**Problem to solve**
Quote exactly and only this range of lines in the data below: the line that holds "namespace Sys2Proof.Tests" to the line that holds "reachable state. -/", both included.
+++ Data for processing
-- ==== Sys2Proof/Tests/Slice0.lean ====
section
/-! SUPPORT. Tests of one step each, with results from 95_test_vectors.md and the rules, and for every statement with
hypotheses a concrete case that meets them (`witness_<statement>`, with a clause name where it has several). -/

namespace Sys2Proof.Tests

open Sys2Proof Sys2Proof.Machine

-- Checked one after another: side by side, this many small proofs take more threads than the check allows.
set_option Elab.async false

/-! ## Set K of 95_test_vectors.md section 2 -/

def k0 : Table := #v[4, 10, 12, 5, 11, 6, 3, 16, 21, 25, 13, 19, 14, 22, 24, 7, 23, 20, 18, 15, 0, 8, 1, 17, 2, 9]
def k1 : Table := #v[0, 9, 3, 10, 18, 8, 17, 20, 23, 1, 11, 7, 22, 19, 12, 2, 16, 6, 25, 13, 15, 24, 5, 21, 14, 4]
def k2 : Table := #v[1, 3, 5, 7, 9, 11, 2, 15, 17, 19, 23, 21, 25, 13, 24, 4, 8, 22, 6, 0, 10, 12, 20, 18, 16, 14]
def identity : Table := Vector.ofFn id
/-- Not a permutation: 26 x `A`. -/
def allA : Table := Vector.replicate 26 0

def rotorsK : Rotors := ⟨⟨k0, 16⟩, ⟨k1, 4⟩, ⟨k2, 21⟩⟩

/-- The `rot_i` word of set K, slot 0. -/
def rotK0 : RotWord := 0x4122885007CA973E2CE9B73580CCB2B144
def defK0 : RotorDef := ⟨k0.map letterCode, 16⟩

/-- A complete machine with set K at a triple. -/
def machineAt (p : Option Triple) : State :=
  { slots := #v[some ⟨k0, 16⟩, some ⟨k1, 4⟩, some ⟨k2, 21⟩], pos := p, rsp := none, host := [] }

/-- The same with slot 2 loaded from a table that is no permutation: no reachable state. -/
def badMachine (p : Triple) : State := { machineAt (some p) with slots := #v[some ⟨k0, 16⟩, some ⟨k1, 4⟩, some ⟨allA, 21⟩] }

/-- The state a step leads to. -/
def nextOf? : Outcome → Option State
  | .next s => some s
  | .fault _ => none
  | .refused _ => none

/-- The response word that serving a command leaves on the port. -/
def answer? (cmd : CmdWord) (rotI : RotWord) (s : State) : Option RspWord :=
  ((nextOf? (runCommand cmd rotI s)).bind State.rsp).map responseWord

/-- The triple that serving a command leaves. -/
def triple? (cmd : CmdWord) (s : State) : Option Triple := (nextOf? (runCommand cmd 0 s)).bind State.pos

theorem k0_perm : IsPermutation k0 := (isPermutation_iff_injective k0).2 (by decide +kernel)
theorem k1_perm : IsPermutation k1 := (isPermutation_iff_injective k1).2 (by decide +kernel)
theorem k2_perm : IsPermutation k2 := (isPermutation_iff_injective k2).2 (by decide +kernel)
theorem identity_perm : IsPermutation identity := (isPermutation_iff_injective identity).2 (by decide +kernel)
theorem allA_not_perm : ¬IsPermutation allA := fun h =>
  absurd ((isPermutation_iff_injective allA).1 h 0 1) (by decide +kernel)

theorem machineAt_valid (p : Option Triple) : TablesValid (machineAt p) := by
  intro r rot h
  match r with
  | 0 => rw [← Option.some.inj h]; exact k0_perm
  | 1 => rw [← Option.some.inj h]; exact k1_perm
  | 2 => rw [← Option.some.inj h]; exact k2_perm

theorem machineAt_holds (p : Triple) : (machineAt (some p)).Holds rotorsK p := ⟨rfl, rfl, rfl, rfl⟩

/-! ## Well-formedness: the one check and a term it refuses -/

theorem test_slot_three_is_ill_formed : (Instr.ldrot 3 defK0).wellFormed = false := by decide
theorem test_slot_two_is_well_formed : (Instr.ldrot 2 defK0).wellFormed = true := by decide
theorem test_code_31_is_a_legal_field : (Instr.enc 31).wellFormed = true := by decide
++++++
**Reply to the exercise**
namespace Sys2Proof.Tests

open Sys2Proof Sys2Proof.Machine

-- Checked one after another: side by side, this many small proofs take more threads than the check allows.
set_option Elab.async false

/-! ## Set K of 95_test_vectors.md section 2 -/

def k0 : Table := #v[4, 10, 12, 5, 11, 6, 3, 16, 21, 25, 13, 19, 14, 22, 24, 7, 23, 20, 18, 15, 0, 8, 1, 17, 2, 9]
def k1 : Table := #v[0, 9, 3, 10, 18, 8, 17, 20, 23, 1, 11, 7, 22, 19, 12, 2, 16, 6, 25, 13, 15, 24, 5, 21, 14, 4]
def k2 : Table := #v[1, 3, 5, 7, 9, 11, 2, 15, 17, 19, 23, 21, 25, 13, 24, 4, 8, 22, 6, 0, 10, 12, 20, 18, 16, 14]
def identity : Table := Vector.ofFn id
/-- Not a permutation: 26 x `A`. -/
def allA : Table := Vector.replicate 26 0

def rotorsK : Rotors := ⟨⟨k0, 16⟩, ⟨k1, 4⟩, ⟨k2, 21⟩⟩

/-- The `rot_i` word of set K, slot 0. -/
def rotK0 : RotWord := 0x4122885007CA973E2CE9B73580CCB2B144
def defK0 : RotorDef := ⟨k0.map letterCode, 16⟩

/-- A complete machine with set K at a triple. -/
def machineAt (p : Option Triple) : State :=
  { slots := #v[some ⟨k0, 16⟩, some ⟨k1, 4⟩, some ⟨k2, 21⟩], pos := p, rsp := none, host := [] }

/-- The same with slot 2 loaded from a table that is no permutation: no reachable state. -/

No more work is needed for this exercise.